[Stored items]
☆ ☆ ☆

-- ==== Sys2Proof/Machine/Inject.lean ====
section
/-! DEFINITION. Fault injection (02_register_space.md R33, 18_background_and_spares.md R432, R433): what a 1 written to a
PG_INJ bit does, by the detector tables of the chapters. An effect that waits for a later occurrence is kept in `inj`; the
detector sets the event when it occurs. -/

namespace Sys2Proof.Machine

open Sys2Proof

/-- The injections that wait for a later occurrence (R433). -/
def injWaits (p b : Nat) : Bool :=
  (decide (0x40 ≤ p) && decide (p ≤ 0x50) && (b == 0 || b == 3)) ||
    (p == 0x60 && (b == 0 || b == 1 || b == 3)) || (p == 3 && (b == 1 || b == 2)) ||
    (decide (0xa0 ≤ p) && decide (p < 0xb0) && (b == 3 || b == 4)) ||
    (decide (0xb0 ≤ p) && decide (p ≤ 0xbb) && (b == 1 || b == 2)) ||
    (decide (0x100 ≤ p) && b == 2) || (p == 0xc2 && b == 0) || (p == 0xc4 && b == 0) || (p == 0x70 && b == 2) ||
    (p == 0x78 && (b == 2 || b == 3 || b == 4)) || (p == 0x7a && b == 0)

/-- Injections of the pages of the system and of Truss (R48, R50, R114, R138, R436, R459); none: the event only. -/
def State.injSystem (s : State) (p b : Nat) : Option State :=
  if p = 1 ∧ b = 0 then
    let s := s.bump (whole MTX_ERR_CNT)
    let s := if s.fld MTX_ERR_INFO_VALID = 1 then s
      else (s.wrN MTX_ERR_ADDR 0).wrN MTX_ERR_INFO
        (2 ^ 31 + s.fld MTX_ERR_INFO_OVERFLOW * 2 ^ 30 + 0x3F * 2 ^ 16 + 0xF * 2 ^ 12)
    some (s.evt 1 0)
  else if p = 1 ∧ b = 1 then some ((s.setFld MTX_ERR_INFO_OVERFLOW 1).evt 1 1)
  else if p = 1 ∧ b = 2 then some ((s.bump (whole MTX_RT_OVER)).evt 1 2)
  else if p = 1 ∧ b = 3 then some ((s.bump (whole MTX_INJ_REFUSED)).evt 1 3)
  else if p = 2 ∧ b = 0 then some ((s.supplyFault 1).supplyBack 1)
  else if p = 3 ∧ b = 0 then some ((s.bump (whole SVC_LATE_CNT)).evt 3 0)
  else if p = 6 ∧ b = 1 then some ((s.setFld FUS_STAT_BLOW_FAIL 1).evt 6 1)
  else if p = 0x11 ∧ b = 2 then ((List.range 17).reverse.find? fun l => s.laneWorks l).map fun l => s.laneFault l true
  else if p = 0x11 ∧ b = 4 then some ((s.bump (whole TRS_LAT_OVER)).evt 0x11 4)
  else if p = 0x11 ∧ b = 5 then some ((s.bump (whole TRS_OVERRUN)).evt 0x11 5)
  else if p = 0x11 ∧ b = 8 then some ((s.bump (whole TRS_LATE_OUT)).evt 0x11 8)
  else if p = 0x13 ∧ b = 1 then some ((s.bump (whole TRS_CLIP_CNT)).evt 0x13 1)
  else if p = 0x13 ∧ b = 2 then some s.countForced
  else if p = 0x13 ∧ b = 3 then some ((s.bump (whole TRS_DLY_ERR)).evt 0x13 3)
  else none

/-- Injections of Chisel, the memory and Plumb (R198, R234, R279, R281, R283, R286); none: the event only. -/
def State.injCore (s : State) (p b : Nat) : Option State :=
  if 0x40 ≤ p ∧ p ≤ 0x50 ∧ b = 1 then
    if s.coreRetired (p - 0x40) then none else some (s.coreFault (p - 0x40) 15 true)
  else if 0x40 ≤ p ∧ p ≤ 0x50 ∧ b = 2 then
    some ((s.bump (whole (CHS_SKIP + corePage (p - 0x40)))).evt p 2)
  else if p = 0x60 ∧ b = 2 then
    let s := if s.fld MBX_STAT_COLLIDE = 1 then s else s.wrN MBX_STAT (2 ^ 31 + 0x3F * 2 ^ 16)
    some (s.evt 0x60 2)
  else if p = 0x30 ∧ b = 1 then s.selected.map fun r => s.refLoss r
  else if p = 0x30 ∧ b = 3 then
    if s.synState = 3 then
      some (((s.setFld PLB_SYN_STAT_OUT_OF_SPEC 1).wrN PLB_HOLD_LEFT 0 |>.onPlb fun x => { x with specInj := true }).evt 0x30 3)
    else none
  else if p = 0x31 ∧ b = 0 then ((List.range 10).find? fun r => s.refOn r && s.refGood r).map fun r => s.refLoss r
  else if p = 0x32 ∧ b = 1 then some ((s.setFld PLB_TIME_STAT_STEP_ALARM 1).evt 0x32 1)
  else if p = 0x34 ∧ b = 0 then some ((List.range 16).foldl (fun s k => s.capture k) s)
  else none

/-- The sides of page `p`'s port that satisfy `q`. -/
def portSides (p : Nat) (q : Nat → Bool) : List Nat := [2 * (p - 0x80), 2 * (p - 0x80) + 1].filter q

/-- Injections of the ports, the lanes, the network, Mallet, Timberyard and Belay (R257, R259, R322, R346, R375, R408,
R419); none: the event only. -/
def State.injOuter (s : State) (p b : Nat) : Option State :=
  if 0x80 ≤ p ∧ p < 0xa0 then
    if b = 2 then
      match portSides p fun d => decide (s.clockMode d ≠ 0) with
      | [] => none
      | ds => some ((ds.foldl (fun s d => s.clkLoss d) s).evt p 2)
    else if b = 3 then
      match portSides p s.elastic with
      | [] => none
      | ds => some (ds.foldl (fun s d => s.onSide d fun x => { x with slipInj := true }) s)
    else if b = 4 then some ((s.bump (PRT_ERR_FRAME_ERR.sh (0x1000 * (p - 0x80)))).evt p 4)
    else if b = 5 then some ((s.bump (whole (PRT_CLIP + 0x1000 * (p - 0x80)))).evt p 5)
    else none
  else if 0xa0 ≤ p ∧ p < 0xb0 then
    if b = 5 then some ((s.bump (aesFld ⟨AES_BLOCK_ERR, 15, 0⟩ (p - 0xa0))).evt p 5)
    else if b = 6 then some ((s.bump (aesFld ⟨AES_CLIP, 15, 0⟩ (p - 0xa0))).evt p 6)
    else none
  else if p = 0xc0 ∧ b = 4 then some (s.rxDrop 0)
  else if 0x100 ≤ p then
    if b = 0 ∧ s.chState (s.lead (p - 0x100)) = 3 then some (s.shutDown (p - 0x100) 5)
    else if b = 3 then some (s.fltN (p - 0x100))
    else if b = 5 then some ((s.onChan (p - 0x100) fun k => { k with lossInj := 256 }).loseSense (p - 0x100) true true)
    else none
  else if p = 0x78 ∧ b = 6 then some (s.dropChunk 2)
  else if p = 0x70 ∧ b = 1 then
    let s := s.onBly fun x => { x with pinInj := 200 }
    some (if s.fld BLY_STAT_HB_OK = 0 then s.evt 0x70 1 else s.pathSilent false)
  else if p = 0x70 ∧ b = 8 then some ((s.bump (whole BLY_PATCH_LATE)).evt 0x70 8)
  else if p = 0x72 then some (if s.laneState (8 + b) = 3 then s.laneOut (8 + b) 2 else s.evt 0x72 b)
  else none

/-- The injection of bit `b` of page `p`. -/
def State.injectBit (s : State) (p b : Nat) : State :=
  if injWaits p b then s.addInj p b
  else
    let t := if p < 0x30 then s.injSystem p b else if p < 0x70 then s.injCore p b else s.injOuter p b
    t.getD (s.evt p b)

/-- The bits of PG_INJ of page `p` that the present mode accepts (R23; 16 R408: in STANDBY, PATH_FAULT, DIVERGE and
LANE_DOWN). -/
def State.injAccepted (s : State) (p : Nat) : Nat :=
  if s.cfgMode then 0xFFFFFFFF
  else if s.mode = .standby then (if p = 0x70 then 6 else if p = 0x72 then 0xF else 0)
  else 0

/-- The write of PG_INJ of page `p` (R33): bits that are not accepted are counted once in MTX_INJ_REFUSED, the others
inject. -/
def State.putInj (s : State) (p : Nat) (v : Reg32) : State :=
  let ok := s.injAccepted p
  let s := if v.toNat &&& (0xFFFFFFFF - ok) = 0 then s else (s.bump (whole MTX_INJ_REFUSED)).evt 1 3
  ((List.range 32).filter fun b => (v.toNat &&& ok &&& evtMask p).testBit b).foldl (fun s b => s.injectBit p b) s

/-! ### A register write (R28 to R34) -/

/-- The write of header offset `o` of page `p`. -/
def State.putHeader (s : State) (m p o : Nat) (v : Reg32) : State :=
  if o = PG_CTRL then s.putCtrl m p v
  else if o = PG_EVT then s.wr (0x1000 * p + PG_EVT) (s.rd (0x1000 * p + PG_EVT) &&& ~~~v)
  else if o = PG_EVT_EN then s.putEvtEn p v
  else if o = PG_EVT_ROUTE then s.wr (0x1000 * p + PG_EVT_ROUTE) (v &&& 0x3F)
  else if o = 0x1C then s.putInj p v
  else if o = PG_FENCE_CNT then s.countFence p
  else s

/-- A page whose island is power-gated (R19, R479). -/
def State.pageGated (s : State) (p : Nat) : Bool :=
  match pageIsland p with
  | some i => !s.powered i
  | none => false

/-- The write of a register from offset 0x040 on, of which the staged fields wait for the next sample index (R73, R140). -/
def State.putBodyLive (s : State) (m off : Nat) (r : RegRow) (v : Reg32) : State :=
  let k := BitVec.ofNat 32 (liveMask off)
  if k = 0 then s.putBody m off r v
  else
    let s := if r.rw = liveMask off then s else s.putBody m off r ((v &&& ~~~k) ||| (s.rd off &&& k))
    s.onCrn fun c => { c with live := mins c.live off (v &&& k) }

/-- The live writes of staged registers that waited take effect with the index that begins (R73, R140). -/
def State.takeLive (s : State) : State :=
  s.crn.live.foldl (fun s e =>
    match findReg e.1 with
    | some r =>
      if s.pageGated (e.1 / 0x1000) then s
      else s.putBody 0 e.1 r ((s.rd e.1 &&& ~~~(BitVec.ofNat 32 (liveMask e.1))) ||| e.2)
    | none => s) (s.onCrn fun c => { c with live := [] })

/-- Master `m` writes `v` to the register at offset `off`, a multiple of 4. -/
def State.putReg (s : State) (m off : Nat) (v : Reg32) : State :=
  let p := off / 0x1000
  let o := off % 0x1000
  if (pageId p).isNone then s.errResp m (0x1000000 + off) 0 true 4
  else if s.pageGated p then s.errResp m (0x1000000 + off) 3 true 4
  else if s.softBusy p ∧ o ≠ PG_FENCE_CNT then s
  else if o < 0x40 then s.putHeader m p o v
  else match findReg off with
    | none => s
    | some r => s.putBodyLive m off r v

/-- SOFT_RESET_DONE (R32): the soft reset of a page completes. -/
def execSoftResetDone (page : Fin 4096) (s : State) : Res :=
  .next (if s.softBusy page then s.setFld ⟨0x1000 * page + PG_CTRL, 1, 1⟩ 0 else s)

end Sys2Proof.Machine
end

☆ ☆ ☆

Starting with the line above that holds "def State.takeLive (s" and stopping with the line that holds "else if o < 0x40 then s.putHeader m p o v", reproduce each line exactly, omitting all other lines.

def State.takeLive (s : State) : State :=
  s.crn.live.foldl (fun s e =>
    match findReg e.1 with
    | some r =>
      if s.pageGated (e.1 / 0x1000) then s
      else s.putBody 0 e.1 r ((s.rd e.1 &&& ~~~(BitVec.ofNat 32 (liveMask e.1))) ||| e.2)
    | none => s) (s.onCrn fun c => { c with live := [] })

/-- Master `m` writes `v` to the register at offset `off`, a multiple of 4. -/
def State.putReg (s : State) (m off : Nat) (v : Reg32) : State :=
  let p := off / 0x1000
  let o := off % 0x1000
  if (pageId p).isNone then s.errResp m (0x1000000 + off) 0 true 4
  else if s.pageGated p then s.errResp m (0x1000000 + off) 3 true 4
  else if s.softBusy p ∧ o ≠ PG_FENCE_CNT then s
  else if o < 0x40 then s.putHeader m p o v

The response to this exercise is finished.